“Em paz me deitarei e dormirei”
Deus nos fez à sua imagem e semelhança, mas ele é diferente de nós. Seus
atributos incomunicáveis contrastam a grandeza dEle e nossas limitações.
Conforme afirma Jen Wilkin¹:
“Ter tal imagem significa tornamo-nos completamente humanos, e não nos tornarmos divinos. Isso significa refletir, como seres limitados que somos, as perfeições do Deus ilimitado. Nossos limites nos ensinam o temor do Senhor. Eles são lembretes para evitar que creiamos, falsamente, que podemos ser como Deus”.
Uma das inúmeras limitações que possuímos se expressa em nossa
necessidade de dormir. Tal limitação também é uma expressão da graça de Deus
para conosco. Muitas vezes, não notamos ou valorizamos coisas simples, mas que
são tão significativas em nosso cotidiano, uma dessas coisas é o sono. Imagine
o que seria de nós sem esse tempo para “recarregar a bateria”? As pesquisas e
profissionais especializados estão aí para dizer... Entretanto, por diversos
motivos, temos a tendência de negligenciar esse benefício concedido pelo
Senhor.
Isso me faz recordar que em períodos específicos do meu pós 18 anos,
precisei me adaptar a uma rotina de poucas horas de sono. No fim de cada dia,
eu pensava pouco se aquilo era saudável ou não, mas, no momento, era o que
tinha que ser feito, apesar das consequências a curto e longo prazo. Quando
pensava sobre, geralmente tinha pensamentos como: “eu sou jovem, consigo e
tenho que passar por isso” ou “é bom ter uma rotina tão completa (pra não dizer
exaustiva), eu tenho que ser útil e dar conta do que preciso”. O que quero
mostrar é: temos uma facilidade em naturalizar o que desafia e extrapola nossos
limites, temos uma facilidade para romantizar a exaustão contínua se esta for o
caminho para o que entendemos como progresso ou sucesso. E fazemos isso porque,
no fundo, nosso desejo é sermos ilimitados.

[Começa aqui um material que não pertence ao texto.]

-- ==== Sys2Proof/Tests/Slice0.lean ====
section
/-! SUPPORT. The model's own tests: decoding of words written out from the spec, the vectors of 95_test_vectors.md, and for
each statement with hypotheses a witness that meets them all. -/

namespace Sys2Proof.Tests
open Sys2Proof Sys2Proof.Machine

/-! Helpers: small states, and a test of the next state an outcome holds. -/

/-- The outcome is a next state that passes the test. -/
def holdsNext (o : Host.Outcome State Fault Refusal) (p : State → Bool) : Bool :=
  match o with
  | .next t => p t
  | .fault _ => false
  | .refused _ => false

theorem next_of {o : Host.Outcome State Fault Refusal} {p : State → Bool} (h : holdsNext o p = true) :
    ∃ t, o = .next t ∧ p t = true := by
  cases o with
  | next t => exact ⟨t, rfl, h⟩
  | fault r => cases h
  | refused r => cases h

/-- The lookup gave a glyph. -/
def isGlyph (e : Except CmdError (List Byte)) : Bool :=
  match e with
  | .ok _ => true
  | .error _ => false

theorem glyph_of {e : Except CmdError (List Byte)} (h : isGlyph e = true) : ∃ g, e = .ok g := by
  cases e with
  | ok g => exact ⟨g, rfl⟩
  | error r => cases h

/-- An Image payload of `n` bytes whose first bytes are given. -/
def imageState (n : Nat) (bytes : List Byte) : State :=
  { State.reset with cfgVariant := 1#2, cfgDataLen := BitVec.ofNat 16 n,
                     mem := Memory.writeBytes [] payloadBase bytes }

/-- An Animation payload. -/
def animState (frames : Nat) (bytes : List Byte) : State :=
  { State.reset with cfgVariant := 2#2, cfgDataLen := BitVec.ofNat 16 bytes.length,
                     cfgFrameCount := BitVec.ofNat 8 frames, mem := Memory.writeBytes [] payloadBase bytes }

/-- The glyph gI of the Text fixture FX (95_test_vectors.md section 0): only pair 5 is non-zero. -/
def glyphI : List Byte := zeros 10 ++ [0x3F#8, 0xFC#8] ++ zeros 20

/-- A Text payload in custom mode with the one-entry list ['I'], the table gI, and the given phrase and tags. -/
def textState (phrase : List Word) (tags : List Byte) : State :=
  { State.reset with
      cfgPhraseLen := BitVec.ofNat 16 phrase.length
      cfgColorsLen := BitVec.ofNat 16 tags.length
      cfgCharset := 1#1
      cfgCharlistLen := 1#16
      cfgTableLen := 32#22
      mem := Memory.writeBytes (Memory.writeBytes (Memory.writeBytes (Memory.writeBytes []
        phraseBase (phrase.flatMap wordBytes)) charlistBase (wordBytes 0x49#32)) colorBase tags) tableBase glyphI }

/-- The Text payload of vector V-T7: "I" in Yellow. -/
def yellowI : State := textState [0x49#32] [0x04#8]

/-- `s` with one host action to come. -/
def withAction (s : State) (a : HostAction) : State :=
  { s with pending := [a] }

/-- `s` with a command word in flight that has `n` steps of latency left. -/
def running (s : State) (w : Word) (n : Nat) : State :=
  { s with inflight := some { word := w, remaining := n } }

/-! Decoding (30_encoding.md R111, R113, R115): words written out as OP, RSV, ARG. -/

theorem test_wellFormed_refuses_large_index :
    (Instr.gen 65536).wellFormed = false ∧ (Instr.gen 65535).wellFormed = true := by decide

theorem test_decode_qtotal : decode 0b00010000000000000000000000000000#32 = .ok .qtotal := by rfl

theorem test_decode_qpad : decode 0b00100000000000000000000000000000#32 = .ok .qpad := by rfl

theorem test_decode_qcount : decode 0b00110000000000000000000000000000#32 = .ok .qcount := by rfl

/-- ARG = 1000 0000 0000 0011 is index 32771. -/
theorem test_decode_gen : decode 0b01000000000000001000000000000011#32 = .ok (.gen 32771) := by rfl

/-- E1, E2, E3, E4 of 95_test_vectors.md section 6: each refused with its reason. -/
theorem test_decode_refuses_reserved_words :
    decode 0x00000000#32 = .error .reservedOpcode ∧ decode 0x10000001#32 = .error .queryWithOperand ∧
      decode 0x40010000#32 = .error .reservedBits ∧ decode 0x50000000#32 = .error .reservedOpcode := by
  exact ⟨rfl, rfl, rfl, rfl⟩

/-- R118: mnemonics in any case, an index in decimal or hexadecimal, an index above 65535 refused. -/
theorem test_assemble :
    assemble ['q', 'P', 'A', 'D'] = some 0x20000000#32 ∧
      assemble ['g', 'e', 'n', ' ', '0', 'x', 'f', 'F'] = some 0x400000FF#32 ∧
      assemble ['G', 'E', 'N', ' ', '6', '5', '5', '3', '6'] = none := by decide +kernel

Não pretendo me deter aqui aos malefícios das noites mal dormidas, dizer
quantas horas de sono e descanso você deveria ter e muito menos para julgar sua
rotina diária. Almejo, principalmente, que você entenda essa necessidade como
expressão de sua limitação e como um presente de Deus. Tendo esse entendimento
sobre algo que parece tão banal, seremos melhores mordomos daquilo que
recebemos do Pai.
Assim, convido você a ler o Salmo 121, nele, o salmista se refere ao
Senhor como guarda fiel, aquele que nos socorre e protege. Especialmente nos
versículos 3 e 4 lemos algo que parece óbvio: Deus não dorme. Esse é um dos
textos que apontam para a ilimitação do Senhor, exaltado como protetor supremo
do seu povo.
Ele não deixará que você tropece; aquele que o protege não cochilará. Aquele que guarda Israel não cochila nem dorme. (Salmos 121:3-4)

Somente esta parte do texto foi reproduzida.